He politely asked no one in particular, “Please may I have another roll, please?”  But the grownups and Adam and Gloria paid him no attention, as they were deeply involved with the question and answer session taking place.  A little more loudly he asked again, not quite so politely this time, but not rudely either, “Can I please have another roll?”  He looked at the roll basket; it was way on the other end of the table.  Even if he got up and walked around there, he wouldn’t be able to reach it.  He tried to get Hoss’s attention, but Hoss, seated at the opposite side of the table too, had tuned out all conversation so he could enjoy the meal.  Little Joe looked around at everyone sitting at the table; only Hoss was actually eating – everyone else was watching Mr. Sterling talk.  Little Joe’s mouth watered as he looked at the basket of soft, warm rolls and the butter he already had ready to put on one.  He was at a loss as to what to do and then he remembered something Luther had told him.

“Hell’s bells!  What do I hafta do to get a roll?” he said in a very loud and quite audible voice.

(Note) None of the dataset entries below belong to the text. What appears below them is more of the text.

-- ==== Sys2Proof/Decode.lean ====
section
/-! DEFINITION. The decoder of a command word, the encoder, the opcode table and the pseudo-instructions
(spec/30_encoding.md R90 to R101). -/

namespace Sys2Proof

/-- Why a word is no command. Each reason is reported as ILLEGAL_CMD by the completion (30_encoding.md R95 to R97). -/
inductive IllegalWord where
  /-- OP is 0x12 to 0x1F (30_encoding.md R96). -/
  | reservedOpcode
  /-- A bit that the format reserves is 1 (30_encoding.md R95). -/
  | reservedBits
  /-- WIDTH or SCALE is outside its legal range (30_encoding.md R97). -/
  | fieldValue
deriving DecidableEq, Repr

/-- BUF, one bit (30_encoding.md R92). -/
def bufOfBit (b : BitVec 1) : Buf := if b = 1 then .fbuf else .pbuf

/-- The bit of BUF (30_encoding.md R92). -/
def bufBit : Buf → BitVec 1
  | .pbuf => 0
  | .fbuf => 1

/-- SRC, one bit (30_encoding.md R92). -/
def srcOfBit (b : BitVec 1) : NumSrc := if b = 1 then .res else .opa

/-- The bit of SRC (30_encoding.md R92). -/
def srcBit : NumSrc → BitVec 1
  | .opa => 0
  | .res => 1

/-- RMODE, one bit (30_encoding.md R92). -/
def rmodeOfBit (b : BitVec 1) : RMode := if b = 1 then .away else .half

/-- The bit of RMODE (30_encoding.md R92). -/
def rmodeBit : RMode → BitVec 1
  | .half => 0
  | .away => 1

/-- PADZ, one bit (30_encoding.md R92). -/
def padzOfBit (b : BitVec 1) : PadChar := if b = 1 then .zero else .space

/-- The bit of PADZ (30_encoding.md R92). -/
def padzBit : PadChar → BitVec 1
  | .space => 0
  | .zero => 1

/-- RJUST, one bit (30_encoding.md R92). -/
def rjustOfBit (b : BitVec 1) : Justify := if b = 1 then .right else .left

/-- The bit of RJUST (30_encoding.md R92). -/
def rjustBit : Justify → BitVec 1
  | .left => 0
  | .right => 1

/-- OP = [31:27] (30_encoding.md R91). -/
def opField (c : Word) : BitVec 5 := c.extractLsb' 27 5

/-- ADDR = [13:0] in formats A, W, P and F (30_encoding.md R91). -/
def addrField (c : Word) : BitVec 14 := c.extractLsb' 0 14

/-- WIDTH = [18:14] in format W (30_encoding.md R91). -/
def width5Field (c : Word) : BitVec 5 := c.extractLsb' 14 5

/-- WIDTH = [21:14] in formats P and F (30_encoding.md R91). -/
def width8Field (c : Word) : BitVec 8 := c.extractLsb' 14 8

/-- SCALE = [4:0] in format S (30_encoding.md R91). -/
def scaleField (c : Word) : BitVec 5 := c.extractLsb' 0 5

/-- The single bit at a position (30_encoding.md R91: BUF [0], RMODE [5], SRC [19], PADZ [22], RJUST [23]). -/
def bitField (c : Word) (position : Nat) : BitVec 1 := c.extractLsb' position 1

/-- A word whose reserved bits are 0 is the command, else it is illegal (30_encoding.md R95). -/
def requireZero {n : Nat} (reserved : BitVec n) (i : Instr) : Except IllegalWord Instr :=
  if reserved = 0 then .ok i else .error .reservedBits

/-- A command whose field values are legal stays, else the word is illegal (30_encoding.md R97, R99). -/
def requireLegal (r : Except IllegalWord Instr) : Except IllegalWord Instr :=
  match r with
  | .ok i => if wellFormed i then .ok i else .error .fieldValue
  | .error e => .error e

/-- A word read by the format its OP selects, with the format's reserved bits checked (30_encoding.md R91, R94). -/
def decodeFormat (c : Word) : Except IllegalWord Instr :=
  match (opField c).toNat with
  | 0x00 => requireZero (c.extractLsb' 0 27) .nop
  | 0x01 => requireZero (c.extractLsb' 0 27) .encode
  | 0x02 => requireZero (c.extractLsb' 0 27) .decode
  | 0x03 => requireZero (c.extractLsb' 0 27) .check
  | 0x04 => requireZero (c.extractLsb' 1 26) (.lrc (bufOfBit (bitField c 0)))
  | 0x05 => requireZero (c.extractLsb' 1 26) (.verify (bufOfBit (bitField c 0)))
  | 0x06 => requireZero (c.extractLsb' 0 27) .bcdenc
  | 0x07 => requireZero (c.extractLsb' 0 27) .bcddec
  | 0x08 => requireZero (c.extractLsb' 14 13) (.bcdst (addrField c))
  | 0x09 => requireZero (c.extractLsb' 14 13) (.bcdld (addrField c))
  | 0x0A => requireZero (c.extractLsb' 20 7) (.numenc (srcOfBit (bitField c 19)) (width5Field c) (addrField c))
  | 0x0B => requireZero (c.extractLsb' 19 8) (.numdec (width5Field c) (addrField c))
  | 0x0C => requireZero (c.extractLsb' 6 21) (.minor (rmodeOfBit (bitField c 5)) (scaleField c))
  | 0x0D => requireZero (c.extractLsb' 24 3)
      (.pad (rjustOfBit (bitField c 23)) (padzOfBit (bitField c 22)) (width8Field c) (addrField c))
  | 0x0E => requireZero (c.extractLsb' 22 5) (.fldlen (width8Field c) (addrField c))
  | 0x0F => requireZero (c.extractLsb' 14 13) (.dateenc (addrField c))
  | 0x10 => requireZero (c.extractLsb' 14 13) (.datedec (addrField c))
  | 0x11 => requireZero (c.extractLsb' 0 27) .tlvnext
  | _ => .error .reservedOpcode

/-- The decoder: a total function from 32-bit words to a command with its fields or a named reason why the word is
illegal (30_encoding.md R99). -/
def decode (c : Word) : Except IllegalWord Instr := requireLegal (decodeFormat c)

/-- The encoder: the command word, its fields laid out from bit 31 down to bit 0 as R91 tabulates them
(30_encoding.md R91, R94, R100). -/
def encode : Instr → Word
  | .nop => 0x00#5 ++ 0#27
  | .encode => 0x01#5 ++ 0#27
  | .decode => 0x02#5 ++ 0#27
  | .check => 0x03#5 ++ 0#27
  | .lrc b => 0x04#5 ++ 0#26 ++ bufBit b
  | .verify b => 0x05#5 ++ 0#26 ++ bufBit b
  | .bcdenc => 0x06#5 ++ 0#27
  | .bcddec => 0x07#5 ++ 0#27
  | .bcdst addr => 0x08#5 ++ 0#13 ++ addr
  | .bcdld addr => 0x09#5 ++ 0#13 ++ addr
  | .numenc src width addr => 0x0A#5 ++ 0#7 ++ srcBit src ++ width ++ addr
  | .numdec width addr => 0x0B#5 ++ 0#8 ++ width ++ addr
  | .minor rmode scale => 0x0C#5 ++ 0#21 ++ rmodeBit rmode ++ scale
  | .pad rjust padz width addr => 0x0D#5 ++ 0#3 ++ rjustBit rjust ++ padzBit padz ++ width ++ addr
  | .fldlen width addr => 0x0E#5 ++ 0#5 ++ width ++ addr
  | .dateenc addr => 0x0F#5 ++ 0#13 ++ addr
  | .datedec addr => 0x10#5 ++ 0#13 ++ addr
  | .tlvnext => 0x11#5 ++ 0#27

/-- A row of the opcode map: OP, mnemonic, match and mask (30_encoding.md R94). -/
structure OpcodeRow where
  op : Nat
  mnemonic : String
  matchBits : Word
  maskBits : Word
deriving DecidableEq, Repr

/-- The opcode map, row by row as R94 prints it (30_encoding.md R94). -/
def opcodeTable : List OpcodeRow :=
  [⟨0x00, "NOP", 0x00000000, 0xFFFFFFFF⟩,
   ⟨0x01, "ENCODE", 0x08000000, 0xFFFFFFFF⟩,
   ⟨0x02, "DECODE", 0x10000000, 0xFFFFFFFF⟩,
   ⟨0x03, "CHECK", 0x18000000, 0xFFFFFFFF⟩,
   ⟨0x04, "LRC", 0x20000000, 0xFFFFFFFE⟩,
   ⟨0x05, "VERIFY", 0x28000000, 0xFFFFFFFE⟩,
   ⟨0x06, "BCDENC", 0x30000000, 0xFFFFFFFF⟩,
   ⟨0x07, "BCDDEC", 0x38000000, 0xFFFFFFFF⟩,
   ⟨0x08, "BCDST", 0x40000000, 0xFFFFC000⟩] ++
  [⟨0x09, "BCDLD", 0x48000000, 0xFFFFC000⟩,
   ⟨0x0A, "NUMENC", 0x50000000, 0xFFF00000⟩,
   ⟨0x0B, "NUMDEC", 0x58000000, 0xFFF80000⟩,
   ⟨0x0C, "MINOR", 0x60000000, 0xFFFFFFC0⟩,
   ⟨0x0D, "PAD", 0x68000000, 0xFF000000⟩,
   ⟨0x0E, "FLDLEN", 0x70000000, 0xFFC00000⟩,
   ⟨0x0F, "DATEENC", 0x78000000, 0xFFFFC000⟩,
   ⟨0x10, "DATEDEC", 0x80000000, 0xFFFFC000⟩,
   ⟨0x11, "TLVNEXT", 0x88000000, 0xFFFFFFFF⟩]

/-- A word selects a row when its masked bits are the row's match (30_encoding.md R94). -/
abbrev OpcodeRow.selects (r : OpcodeRow) (c : Word) : Prop := c &&& r.maskBits = r.matchBits

/-- The mnemonic of a command (30_encoding.md R94). -/
def mnemonicOf : Instr → String
  | .nop => "NOP"
  | .encode => "ENCODE"
  | .decode => "DECODE"
  | .check => "CHECK"
  | .lrc _ => "LRC"
  | .verify _ => "VERIFY"
  | .bcdenc => "BCDENC"
  | .bcddec => "BCDDEC"
  | .bcdst _ => "BCDST"
  | .bcdld _ => "BCDLD"
  | .numenc _ _ _ => "NUMENC"
  | .numdec _ _ => "NUMDEC"
  | .minor _ _ => "MINOR"
  | .pad _ _ _ _ => "PAD"
  | .fldlen _ _ => "FLDLEN"
  | .dateenc _ => "DATEENC"
  | .datedec _ => "DATEDEC"
  | .tlvnext => "TLVNEXT"

/-- What the decoder reads from a table row's word of `nbits` bits; bits above them are 0. Every command is one 32-bit
word (30_encoding.md R90). -/
def decodeTableWord (nbits w : Nat) : Option Instr :=
  match decode (BitVec.ofNat 32 (w % 2 ^ nbits)) with
  | .ok i => some i
  | .error _ => none

/-- AMTENC addr, s: MINOR with the OPEN rounding mode, then NUMENC.R of width 12 (30_encoding.md R101). The host waits
for the first to complete before it issues the second. -/
def pseudoAmtenc (addr : BitVec 14) (scale : BitVec 5) : List Instr :=
  [.minor (rmodeOfBit Config.amountRmode) scale, .numenc .res (BitVec.ofNat 5 Config.amountWidth) addr]

/-- AMTDEC addr (30_encoding.md R101). -/
def pseudoAmtdec (addr : BitVec 14) : List Instr := [.numdec (BitVec.ofNat 5 Config.amountWidth) addr]

/-- PADSR w, addr: space padding on the right (30_encoding.md R101; 43_field_marshal.md R206). -/
def pseudoPadsr (width : BitVec 8) (addr : BitVec 14) : List Instr := [.pad .left .space width addr]

/-- PADZL w, addr: zero padding on the left (30_encoding.md R101; 43_field_marshal.md R206; log 10). -/
def pseudoPadzl (width : BitVec 8) (addr : BitVec 14) : List Instr := [.pad .right .zero width addr]

/-- ECRREF addr (30_encoding.md R101). -/
def pseudoEcrref (addr : BitVec 14) : List Instr := pseudoPadsr (BitVec.ofNat 8 Config.ecrRefWidth) addr

/-- VALIDATE (30_encoding.md R101). -/
def pseudoValidate : List Instr := [.check]

end Sys2Proof
end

You could have heard a pin drop as everyone present held his or her breath for a few seconds.  This time Marie was the first to recover.  She jumped up from her chair, went around and grabbed Little Joe out of his chair and rushed towards the living room.  Little Joe’s face was a mixture of surprise, alarm and confusion.  When they got to the living room, she put him on the floor and said, “Joseph, go directly to your room right now and do not make another sound.  Do you hear me?”  He looked at her and started to say something, but that look stopped him.  Instead he turned around and, crying, ran toward the stairs, entered his room and slammed the door.  Marie took a deep breath and tried to assume a calm countenance that she didn’t feel.  She walked back over to the table and said, “I don’t know what got into that boy.  Please finish your meal.”  Ben tried to pick up the conversation, but it was soon apparent to everyone there that the meal was finished, as was Adam’s future with Gloria Sterling.  The Sterlings were polite and didn’t say anything specific, but they hurriedly finished their meal, declined after dinner drinks and dessert and said they had to get back into town right away.  The Cartwrights kept up the semblance of gracious hosts until their guests were out of the door, then Marie looked at Adam and said, “Oh, Adam, I am so sorry.”  This said, she collapsed into a chair.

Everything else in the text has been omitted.